On appeal, Brown argues that the judge failed to consider evidence which allegedly showed that Carracio and Velasco were involved with Lopez in his alleged unlawful conduct. She contends Carracio and Velasco's participation in Lopez's "scheme" provided a sufficient nexus to her losses to support liability on the part of these defendants under the CFA. She further argues that Carracio made affirmative misrepresentations and knowingly omitted material facts in his dealings with her, thereby causing her to sustain an ascertainable loss.
We find no merit in these arguments. We are convinced that there is sufficient credible evidence in the record to support the court's finding that Carracio and Velasco had no responsibility to Brown under the CFA.
Here, the judge found that Brown failed to show that either Carracio or Velasco made a false promise or misrepresentation to her, or that they acted to deceive her in any manner. The judge found that there was insufficient evidence to show that either Carracio or Velasco knowingly concealed, suppressed, or omitted any material facts to Brown.
At trial, Brown presented evidence that Carracio and Velasco had previous relationships with Lopez, and that they loaned monies to Lopez, which were used to repair and renovate Brown's property. The evidence showed that Carracio and Velasco wrote checks, provided cash payments, and/or wired funds to Lopez. The judge determined, however, that Brown failed to provide sufficient evidence to show that Carracio or Velasco were complicit in Lopez's scheme to deceive her. There is sufficient credible evidence in the record to support that finding.
Brown argues, however, that the judge's decision is inconsistent with Blatterfein v. Larken Assocs., 323 N.J. Super. 167 (App. Div. 1999).

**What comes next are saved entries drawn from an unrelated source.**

-- ==== Sys2Proof/Machine/Body.lean ====
section
/-!
DEFINITION. The checks of a descriptor (R90): the common checks 1 to 6, the body checks of every family (R197, R288,
R320, R656, R388), the keys that a descriptor names (R432, R434, R436), and what its job asks of an engine: kind, grant
and effective level.
-/
namespace Sys2Proof.Machine

/-! ## Fields -/

def Desc.op (d : Desc) : Nat := d.opcode.toNat

/-- The little-endian field of `n` bytes at descriptor offset `off`, 32 or above. -/
def Desc.b (d : Desc) (off n : Nat) : Nat := (d.body.toNat / 256 ^ (off - 32)) % 256 ^ n

/-- A handle field. -/
def Desc.h (d : Desc) (off : Nat) : W64 := BitVec.ofNat 64 (d.b off 8)

def Desc.p (d : Desc) : Nat := d.param.toNat
def Desc.set (d : Desc) : Nat := d.p % 16
def Desc.lvl (d : Desc) : Nat := (d.p / 16) % 4
def Desc.hyb (d : Desc) : Bool := d.param.getLsbD 6
def Desc.dir (d : Desc) : Bool := d.param.getLsbD 7
/-- ALG of the Sponge opcodes, KDF of `kdf.derive`. -/
def Desc.alg (d : Desc) : Nat := d.p / 256
def Desc.phase (d : Desc) : Nat := d.p % 4
def Desc.ver (d : Desc) : Bool := d.param.getLsbD 2

/-- A field of a body: offset, bytes, and whether its value is allowed. -/
structure FldUse where
  off : Nat := 32
  len : Nat := 1
  ok : Bool := true
deriving DecidableEq, Repr

/-- A field that the opcode does not use and that must be 0. -/
def Desc.mbz (d : Desc) (off n : Nat) : FldUse := { off := off, len := n, ok := d.b off n == 0 }

/-- The lowest offending offset of a body (R90): of a field with a value that is not allowed, its first byte; of the
bytes that belong to no field, the byte that is not 0. -/
def Desc.bodyFault (d : Desc) (us : List FldUse) : Option Nat :=
  ((List.range 32).map (fun i => 32 + i)).find? (fun o =>
    us.any (fun u => u.off == o && !u.ok) ||
      (d.b o 1 != 0 && !us.any (fun u => decide (u.off ≤ o) && decide (o < u.off + u.len))))

/-- The first error of a list of checks in order. -/
def firstOf : List (Option Err) → Option Err
  | [] => none
  | some e :: _ => some e
  | none :: t => firstOf t

def errIf (b : Bool) (st : W16) (detail : Nat) : Option Err := if b then some (st, detail) else none

def badOff (o : Option Nat) : Option Err := o.map (fun n => (stBadDesc, n))

/-! ## Opcodes (R87, R88) -/

/-- Check 1 of R90. -/
def opReserved (op : Nat) : Bool :=
  (decide (2 ≤ op) && decide (op ≤ 0x0F)) || (decide (0x14 ≤ op) && decide (op ≤ 0x1F)) || op == 0x26 || op == 0x27 ||
    (decide (0x2B ≤ op) && decide (op ≤ 0x3F)) || op == 0x43 || op == 0x47 || op == 0x4B ||
    (decide (0x50 ≤ op) && decide (op ≤ 0x5F)) || (decide (0x65 ≤ op) && decide (op ≤ 0x6F)) || decide (0x7A ≤ op)

/-- Check 2 of R90 (R318, R357). -/
def State.opAllowed (s : State) (f op : Nat) : Bool :=
  f == 0 || !(op == 0x44 || op == 0x45 || op == 0x4F || (op == 0x61 && !(s.fn f).perm.getLsbD 1))

/-! ## Sizes -/

/-- ML-KEM: ek and ct; ML-DSA: pk and signature (R283). -/
def kemSizes : Nat → Nat × Nat
  | 1 => (800, 768)
  | 2 => (1184, 1088)
  | _ => (1568, 1568)

def dsaSizes : Nat → Nat × Nat
  | 1 => (1312, 2420)
  | 2 => (1952, 3309)
  | _ => (2592, 4627)

/-- SLH-DSA: pk and signature (R325). -/
def slhSizes (set : Nat) : Nat × Nat :=
  match (set - 1) % 6 with
  | 0 => (32, 7856)
  | 1 => (32, 17088)
  | 2 => (48, 16224)
  | 3 => (48, 35664)
  | 4 => (64, 29792)
  | _ => (64, 49856)

/-- HQC and Classic McEliece: pk and ct (R342, R345). -/
def hqcSizes : Nat → Nat × Nat
  | 1 => (2249, 4433)
  | 2 => (4522, 8978)
  | _ => (7245, 14421)

def mceSizes : Nat → Nat × Nat
  | 1 => (261120, 96)
  | _ => (1044992, 208)

/-- Digest bytes of a pre-hash function (R295). -/
def phLen : Nat → Nat
  | 0 => 32 | 1 => 48 | 2 => 64 | 3 => 32 | 4 => 64 | 5 => 32 | _ => 64

/-- Key bytes and binding of an AEAD value (R306). -/
def aeadLen : Nat → Nat
  | 0 => 16 | 1 => 32 | 2 => 20 | _ => 36

def aeadAlg (a : Nat) : W16 := BitVec.ofNat 16 (0x0101 + a)

/-- Block size or rate, and digest size, of a Sponge ALG code (R354). -/
def algBlock (a : Nat) : Nat :=
  if a ≤ 2 then 64 else if a ≤ 6 then 128 else if a = 0x11 then 144 else if a = 0x12 then 136 else if a = 0x13 then 104
  else if a = 0x14 then 72 else if a = 0x15 ∨ a = 0x17 ∨ a = 0x21 ∨ a = 0x23 then 168 else 136

def algDigest (a : Nat) : Nat :=
  match a with
  | 1 => 28 | 2 => 32 | 3 => 48 | 4 => 64 | 5 => 28 | 6 => 32 | 0x11 => 28 | 0x12 => 32 | 0x13 => 48 | 0x14 => 64
  | _ => 0

def algIsXof (a : Nat) : Bool := decide (0x15 ≤ a ∧ a ≤ 0x18)
def algIsCshake (a : Nat) : Bool := a == 0x17 || a == 0x18
def algIsKmac (a : Nat) : Bool := decide (0x21 ≤ a ∧ a ≤ 0x24)
def algListed (a : Nat) : Bool := isHmacAlg a || algIsXof a || algIsKmac a

/-- The core kind that a Sponge ALG code needs (R354). -/
def algCore (a : Nat) : EKind := if a < 0x10 then .sha2 else .keccak

/-- The hash of a `kdf.derive` construction (R373), as a Sponge ALG code. -/
def kdfAlg (k : Nat) : Nat :=
  match k with
  | 0x01 => 2 | 0x02 => 3 | 0x03 => 4 | 0x04 => 0x21 | 0x05 => 0x22 | 0x11 => 2 | 0x12 => 3 | 0x13 => 4 | 0x14 => 0x12
  | 0x15 => 0x14 | 0x16 => 2 | 0x17 => 4 | 0x21 => 2 | 0x22 => 3 | _ => 4

def kdfListed (k : Nat) : Bool :=
  decide (1 ≤ k ∧ k ≤ 5) || decide (0x11 ≤ k ∧ k ≤ 0x17) || decide (0x21 ≤ k ∧ k ≤ 0x23)

def kdfSalted (k : Nat) : Bool := decide (0x16 ≤ k)

/-- Public-key and signature bytes of a curve (R387). -/
def curvePk : Nat → Nat
  | 3 => 65 | 4 => 97 | _ => 32

def curveSig : Nat → Nat
  | 4 => 96 | _ => 64

def curveAlg (c : Nat) : W16 := BitVec.ofNat 16 (0x2000 + c)

/-- Hash bytes of the HASH field (R386). -/
def hashLen : Nat → Nat
  | 1 => 32 | 2 => 48 | _ => 64

def rsaAlg (bits : Nat) : W16 :=
  if bits = 2048 then 0x2011 else if bits = 3072 then 0x2012 else if bits = 4096 then 0x2013 else 0x2014

/-! ## LMS/HSS keys (R329-R331) -/

/-- The parameters that an LMS/HSS slot stores behind I and SEED: n, levels, heights and W values. -/
structure LmsPar where
  n : Nat := 32
  levels : Nat := 1
  hs : List Nat := []
  ws : List Nat := []
deriving DecidableEq, Repr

In Blatterfein, we concluded that summary judgment should not have been granted to the defendant architect because there was evidence that he operated not only as an architect, but also as a seller of real estate, who marketed and made misrepresentations about the building materials that induced the plaintiffs to purchase homes. Id. at 183.
We stated that although there was no direct contractual relationship between the architect and the plaintiffs, the architect had been associated with the other defendant-realtors for years and had reinforced contractual expectations by reviewing the designs of the homes with the plaintiffs. Id. at 180-81. We observed that the architect had "involved himself . . . in a real estate marketing venture wherein he [permitted] his services to be held out as part of what [was] being sold, or provided by way of influencing purchasers[.]" Id. at 183.
Brown's reliance upon Blatterfein is misplaced. Here, the record supports the court's finding that neither Carracio nor Velasco had any direct communications with Brown. Carracio and Velasco merely loaned Lopez money. Neither defendant was involved in Lopez's unlawful actions. Furthermore, there also was no evidence that Brown was induced to sign the contracts of sale or the mortgages because of Carracio or Velasco's involvement as lenders.
We conclude that the trial judge did not err by finding that Brown had not submitted sufficient evidence to support her claims against Carracio and Velasco under the CFA.
Affirmed in A-4174-13 and in A-4351-13. I hereby certify that the foregoing is a true copy of the original on file in my office.